We know that substituting unsaturated fatty acids (which are usually liquid and usually come from plant sources) for saturated fats can help reduce high blood cholesterol. Safflower, corn, soybean, olive, and canola oils are major sources of unsaturated fats. The omega-3 fatty acids which are found in fish and seafood, may have a favorable effect on blood fat and reduce the risk of heart disease. No one is sure yet.
We know that there is an association between too much sodium in the diet and high blood pressure in some individuals. Sodium is a mineral that occurs naturally in some foods and is added to many foods and beverages as salt or other additives. Most sodium in the American diet comes from salt. One teaspoon of salt contains about 2 grams of sodium. In countries where people eat only small amounts of sodium, high blood pressure is rare. We also know that when some people with high blood pressure greatly reduce their sodium (salt) intake, their blood pressure will fall. Because Americans generally eat much more sodium than they need, it is probably best for most people to reduce the amount of sodium they eat. According to the National Academy of Sciences, a safe and adequate amount of sodium in the diet of the average adult is between 1 and 3.3 grams daily.
Some recent studies indicated that the substitution of mono saturated fats, such as those saturated fats may lower blood cholesterol.
Cancer . . . The National Cancer Institute estimates that about 80 percent of all cancers may be related to smoking, diet, and the environment.
The National Cancer Institute estimates that about one-third of all cancer deaths may be related to the foods we eat. Studies at the National Cancer Institute suggest that eating foods high in fiber may reduce risks of cancers of the colon and rectum. Adult Americans now eat about 11 grams of fiber daily according to NCI studies. NCI recommends that Americans increase the daily amount of fiber they eat to between 20 and 30 grams, with an upper limit of 35 grams.

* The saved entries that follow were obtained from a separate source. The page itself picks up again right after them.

-- ==== Sys2Proof/Laws/Frames.lean ====
section
/-! SUPPORT. What each shared operation leaves as it was: one lemma for each operation and each field it does not write.
A proof about a command reads the frame of its shared operations here and unfolds none of them. -/

namespace Sys2Proof.Machine

/-! ### Notices -/

@[simp] theorem offer_now (p : Port) (n : Notice) (s : State) : (offer p n s).now = s.now :=
  rfl
@[simp] theorem offer_draws (p : Port) (n : Notice) (s : State) : (offer p n s).draws = s.draws :=
  rfl
@[simp] theorem offer_pending (p : Port) (n : Notice) (s : State) : (offer p n s).pending = s.pending :=
  rfl
@[simp] theorem offer_lts (p : Port) (n : Notice) (s : State) : (offer p n s).lts = s.lts :=
  rfl
@[simp] theorem offer_address0 (p : Port) (n : Notice) (s : State) : (offer p n s).address0 = s.address0 :=
  rfl
@[simp] theorem offer_address1 (p : Port) (n : Notice) (s : State) : (offer p n s).address1 = s.address1 :=
  rfl
@[simp] theorem offer_access (p : Port) (n : Notice) (s : State) : (offer p n s).access = s.access :=
  rfl
@[simp] theorem offer_pool (p : Port) (n : Notice) (s : State) : (offer p n s).pool = s.pool :=
  rfl
@[simp] theorem offer_resolver (p : Port) (n : Notice) (s : State) : (offer p n s).resolver = s.resolver :=
  rfl
@[simp] theorem offer_scenes (p : Port) (n : Notice) (s : State) : (offer p n s).scenes = s.scenes :=
  rfl
@[simp] theorem offer_players (p : Port) (n : Notice) (s : State) : (offer p n s).players = s.players :=
  rfl
@[simp] theorem offer_lines (p : Port) (n : Notice) (s : State) : (offer p n s).lines = s.lines :=
  rfl
@[simp] theorem offer_modulator (p : Port) (n : Notice) (s : State) : (offer p n s).modulator = s.modulator :=
  rfl
@[simp] theorem offer_clocks (p : Port) (n : Notice) (s : State) : (offer p n s).clocks = s.clocks :=
  rfl
@[simp] theorem offer_derateCeiling (p : Port) (n : Notice) (s : State) : (offer p n s).derateCeiling = s.derateCeiling :=
  rfl
@[simp] theorem offer_lampTest (p : Port) (n : Notice) (s : State) : (offer p n s).lampTest = s.lampTest :=
  rfl
@[simp] theorem offer_output (p : Port) (n : Notice) (s : State) : (offer p n s).output = s.output :=
  rfl
@[simp] theorem offer_outs (p : Port) (n : Notice) (s : State) : (offer p n s).outs = s.outs :=
  rfl
@[simp] theorem offer_watches (p : Port) (n : Notice) (s : State) : (offer p n s).watches = s.watches :=
  rfl
@[simp] theorem offer_right (p : Port) (n : Notice) (s : State) (q : Port) : (offer p n s).right q = s.right q := by
  simp only [State.right, offer_access]
@[simp] theorem offer_record (p : Port) (n : Notice) (s : State) (i : Slot) : (offer p n s).record i = s.record i := by
  simp only [State.record, offer_pool]
@[simp] theorem offer_entry (p : Port) (n : Notice) (s : State) (i : Channel) : (offer p n s).entry i = s.entry i := by
  simp only [State.entry, offer_resolver]
@[simp] theorem offer_scene (p : Port) (n : Notice) (s : State) (i : SceneNo) : (offer p n s).scene i = s.scene i := by
  simp only [State.scene, offer_scenes]
@[simp] theorem offer_player (p : Port) (n : Notice) (s : State) (i : PlayerNo) : (offer p n s).player i = s.player i := by
  simp only [State.player, offer_players]
@[simp] theorem offer_line (p : Port) (n : Notice) (s : State) (i : Line) : (offer p n s).line i = s.line i := by
  simp only [State.line, offer_lines]
@[simp] theorem offer_chan (p : Port) (n : Notice) (s : State) (i : Channel) : (offer p n s).chan i = s.chan i := by
  simp only [State.chan, offer_modulator]
@[simp] theorem offer_clock (p : Port) (n : Notice) (s : State) (i : ClockNo) : (offer p n s).clock i = s.clock i := by
  simp only [State.clock, offer_clocks]
@[simp] theorem offer_out (p : Port) (n : Notice) (s : State) (i : Channel) : (offer p n s).out i = s.out i := by
  simp only [State.out, offer_outs]
@[simp] theorem offer_watch (p : Port) (n : Notice) (s : State) (i : WatchNo) : (offer p n s).watch i = s.watch i := by
  simp only [State.watch, offer_watches]

@[simp] theorem offerAll_now (n : Notice) (s : State) : (offerAll n s).now = s.now :=
  forEach_keeps (fun s => s.now) _ _ (fun _ _ => by simp) _
@[simp] theorem offerAll_draws (n : Notice) (s : State) : (offerAll n s).draws = s.draws :=
  forEach_keeps (fun s => s.draws) _ _ (fun _ _ => by simp) _
@[simp] theorem offerAll_pending (n : Notice) (s : State) : (offerAll n s).pending = s.pending :=
  forEach_keeps (fun s => s.pending) _ _ (fun _ _ => by simp) _
@[simp] theorem offerAll_lts (n : Notice) (s : State) : (offerAll n s).lts = s.lts :=
  forEach_keeps (fun s => s.lts) _ _ (fun _ _ => by simp) _
@[simp] theorem offerAll_address0 (n : Notice) (s : State) : (offerAll n s).address0 = s.address0 :=
  forEach_keeps (fun s => s.address0) _ _ (fun _ _ => by simp) _
@[simp] theorem offerAll_address1 (n : Notice) (s : State) : (offerAll n s).address1 = s.address1 :=
  forEach_keeps (fun s => s.address1) _ _ (fun _ _ => by simp) _
@[simp] theorem offerAll_access (n : Notice) (s : State) : (offerAll n s).access = s.access :=
  forEach_keeps (fun s => s.access) _ _ (fun _ _ => by simp) _
@[simp] theorem offerAll_pool (n : Notice) (s : State) : (offerAll n s).pool = s.pool :=
  forEach_keeps (fun s => s.pool) _ _ (fun _ _ => by simp) _
@[simp] theorem offerAll_resolver (n : Notice) (s : State) : (offerAll n s).resolver = s.resolver :=
  forEach_keeps (fun s => s.resolver) _ _ (fun _ _ => by simp) _
@[simp] theorem offerAll_scenes (n : Notice) (s : State) : (offerAll n s).scenes = s.scenes :=
  forEach_keeps (fun s => s.scenes) _ _ (fun _ _ => by simp) _
@[simp] theorem offerAll_players (n : Notice) (s : State) : (offerAll n s).players = s.players :=
  forEach_keeps (fun s => s.players) _ _ (fun _ _ => by simp) _
@[simp] theorem offerAll_lines (n : Notice) (s : State) : (offerAll n s).lines = s.lines :=
  forEach_keeps (fun s => s.lines) _ _ (fun _ _ => by simp) _
@[simp] theorem offerAll_modulator (n : Notice) (s : State) : (offerAll n s).modulator = s.modulator :=
  forEach_keeps (fun s => s.modulator) _ _ (fun _ _ => by simp) _
@[simp] theorem offerAll_clocks (n : Notice) (s : State) : (offerAll n s).clocks = s.clocks :=
  forEach_keeps (fun s => s.clocks) _ _ (fun _ _ => by simp) _
@[simp] theorem offerAll_derateCeiling (n : Notice) (s : State) : (offerAll n s).derateCeiling = s.derateCeiling :=
  forEach_keeps (fun s => s.derateCeiling) _ _ (fun _ _ => by simp) _
@[simp] theorem offerAll_lampTest (n : Notice) (s : State) : (offerAll n s).lampTest = s.lampTest :=
  forEach_keeps (fun s => s.lampTest) _ _ (fun _ _ => by simp) _
@[simp] theorem offerAll_output (n : Notice) (s : State) : (offerAll n s).output = s.output :=
  forEach_keeps (fun s => s.output) _ _ (fun _ _ => by simp) _
@[simp] theorem offerAll_outs (n : Notice) (s : State) : (offerAll n s).outs = s.outs :=
  forEach_keeps (fun s => s.outs) _ _ (fun _ _ => by simp) _
@[simp] theorem offerAll_watches (n : Notice) (s : State) : (offerAll n s).watches = s.watches :=
  forEach_keeps (fun s => s.watches) _ _ (fun _ _ => by simp) _
@[simp] theorem offerAll_right (n : Notice) (s : State) (q : Port) : (offerAll n s).right q = s.right q := by
  simp only [State.right, offerAll_access]
@[simp] theorem offerAll_record (n : Notice) (s : State) (i : Slot) : (offerAll n s).record i = s.record i := by
  simp only [State.record, offerAll_pool]
@[simp] theorem offerAll_entry (n : Notice) (s : State) (i : Channel) : (offerAll n s).entry i = s.entry i := by
  simp only [State.entry, offerAll_resolver]
@[simp] theorem offerAll_scene (n : Notice) (s : State) (i : SceneNo) : (offerAll n s).scene i = s.scene i := by
  simp only [State.scene, offerAll_scenes]
@[simp] theorem offerAll_player (n : Notice) (s : State) (i : PlayerNo) : (offerAll n s).player i = s.player i := by
  simp only [State.player, offerAll_players]
@[simp] theorem offerAll_line (n : Notice) (s : State) (i : Line) : (offerAll n s).line i = s.line i := by
  simp only [State.line, offerAll_lines]
@[simp] theorem offerAll_chan (n : Notice) (s : State) (i : Channel) : (offerAll n s).chan i = s.chan i := by
  simp only [State.chan, offerAll_modulator]
@[simp] theorem offerAll_clock (n : Notice) (s : State) (i : ClockNo) : (offerAll n s).clock i = s.clock i := by
  simp only [State.clock, offerAll_clocks]
@[simp] theorem offerAll_out (n : Notice) (s : State) (i : Channel) : (offerAll n s).out i = s.out i := by
  simp only [State.out, offerAll_outs]
@[simp] theorem offerAll_watch (n : Notice) (s : State) (i : WatchNo) : (offerAll n s).watch i = s.watch i := by
  simp only [State.watch, offerAll_watches]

The NCI also emphasizes the importance of choosing fiber rich foods, not supplements. Good sources of fiber are whole grain breads and bran cereals, vegetables, cooked dry peas and beans, and fruits.

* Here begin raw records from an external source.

-- ==== Sys2Proof/Laws/Counts.lean ====
section
/-! SUPPORT. How the counts, the ceilings and the claim lists follow the records: each placement and each freeing keeps the
invariants of the claim pool (R6, R28, R29, R69, R194). -/

namespace Sys2Proof.Machine

/-! ### Counting records -/

/-- The count of the slots that pass a test, when the test changes at one slot alone. -/
theorem length_filter_update {n : Nat} (f g : Fin n → Bool) (k : Fin n) (h : ∀ i, i ≠ k → g i = f i) :
    ((indexes n).filter g).length + (if f k then 1 else 0) = ((indexes n).filter f).length + if g k then 1 else 0 := by
  have key : ∀ l : List (Fin n), l.Nodup →
      (l.filter g).length + (if k ∈ l ∧ f k = true then 1 else 0) =
        (l.filter f).length + if k ∈ l ∧ g k = true then 1 else 0 := by
    intro l
    induction l with
    | nil => simp
    | cons a l ih =>
      intro hl
      have hl' := List.nodup_cons.mp hl
      have := ih hl'.2
      by_cases ha : a = k
      · subst ha
        have h1 : l.filter g = l.filter f :=
          List.filter_congr fun x hx => h x fun e => hl'.1 (e ▸ hx)
        simp only [List.filter_cons, List.mem_cons, true_or, true_and, h1]
        cases hf : f a <;> cases hg : g a <;> simp
      · have ha' : ¬k = a := fun e => ha e.symm
        simp only [List.filter_cons, List.mem_cons, ha', false_or, h a ha]
        cases f a <;> simp <;> omega
  simpa using key (indexes n) (nodup_indexes n)

/-- Whether the record of a slot passes a test. -/
def passes (s : State) (f : Claim → Bool) (k : Slot) : Bool := (s.record k).claim.any f

theorem recordsWhere_eq (s : State) (f : Claim → Bool) : recordsWhere s f = ((indexes 48).filter (passes s f)).length := by
  unfold recordsWhere slotsWhere passes
  congr 1
  apply List.filter_congr
  intro k _
  cases (s.record k).claim <;> rfl

/-- The number of records that pass a test, when one record changes. -/
theorem recordsWhere_update {s t : State} (f : Claim → Bool) (k : Slot)
    (h : ∀ i, i ≠ k → (t.record i).claim = (s.record i).claim) :
    recordsWhere t f + (if passes s f k then 1 else 0) = recordsWhere s f + if passes t f k then 1 else 0 := by
  rw [recordsWhere_eq, recordsWhere_eq]
  exact length_filter_update (passes s f) (passes t f) k fun i hi => by simp only [passes, h i hi]

theorem recordsWhere_congr {s t : State} (f : Claim → Bool)
    (h : ∀ i, ((t.record i).claim.any f) = ((s.record i).claim.any f)) : recordsWhere t f = recordsWhere s f := by
  rw [recordsWhere_eq, recordsWhere_eq]
  congr 1
  exact List.filter_congr fun i _ => h i

/-- The counts read the rights, the scenes' in-use counts and, of the pool, who owns a record and what it draws from. -/
theorem CountsInv.congr {s t : State} (hs : CountsInv s) (h1 : ∀ p, t.right p = s.right p)
    (h2 : ∀ n, (t.scene n).inUse = (s.scene n).inUse)
    (h3 : ∀ i p, (t.record i).claim.any (ownedBy p) = (s.record i).claim.any (ownedBy p))
    (h4 : ∀ i n, (t.record i).claim.any (drawsFrom n) = (s.record i).claim.any (drawsFrom n)) : CountsInv t := by
  refine ⟨fun p => ?_, fun p => ?_, fun n => ?_⟩
  · rw [h1, recordsWhere_congr _ fun i => h3 i p]; exact hs.held p
  · rw [h1]; exact hs.quota p
  · rw [h2, recordsWhere_congr _ fun i => h4 i n]; exact hs.inUse n

theorem CountsInv.of_eq {s t : State} (hs : CountsInv s) (h1 : t.access = s.access) (h2 : t.scenes = s.scenes)
    (h3 : t.pool = s.pool) : CountsInv t :=
  hs.congr (fun p => by simp only [State.right, h1]) (fun n => by simp only [State.scene, h2])
    (fun i p => by simp only [State.record, h3]) (fun i n => by simp only [State.record, h3])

We know that diets high in fats of all kinds have been linked to certain cancers, particularly those of the breast, colon, lining of the uterus, and prostate gland. Some studies have suggested that fat may act as a cancer promoter (an agent that speeds up the development of cancer).
There is some evidence that diets rich in vitamin A, vitamin C, and beta-carotene (the plant form of vitamin A) may help reduce the risk of certain cancers. The evidence we have about vitamins A and C comes from studies of these vitamins as they are found in foods. That is why NCI recommends that you eat a variety of foods rich in vitamins rather than relying on vitamin supplements. Good sources of vitamin A include yellow-orange vegetables such as carrots, winter squash, sweet potatoes and pumpkin; and yellow-orange fruits such as peaches, cantaloupes and mangoes. Sources of vitamin C include dark-green leafy vegetables such as kale, spinach, and watercress; broccoli and asparagus; and tomatoes. Some fruit sources of vitamin C are oranges, lemons, grapefruit, peaches, berries, and cantaloupe.
There is some evidence that vegetables in the cabbage family may help protect against cancer of the colon. These vegetables are also good sources of fiber, vitamins, and minerals. Cabbage family vegetables include cabbage, broccoli, cauliflower, Brussels sprouts, collards, kale, turnips, mustard greens, turnip greens, kohlrabi, watercress and radishes.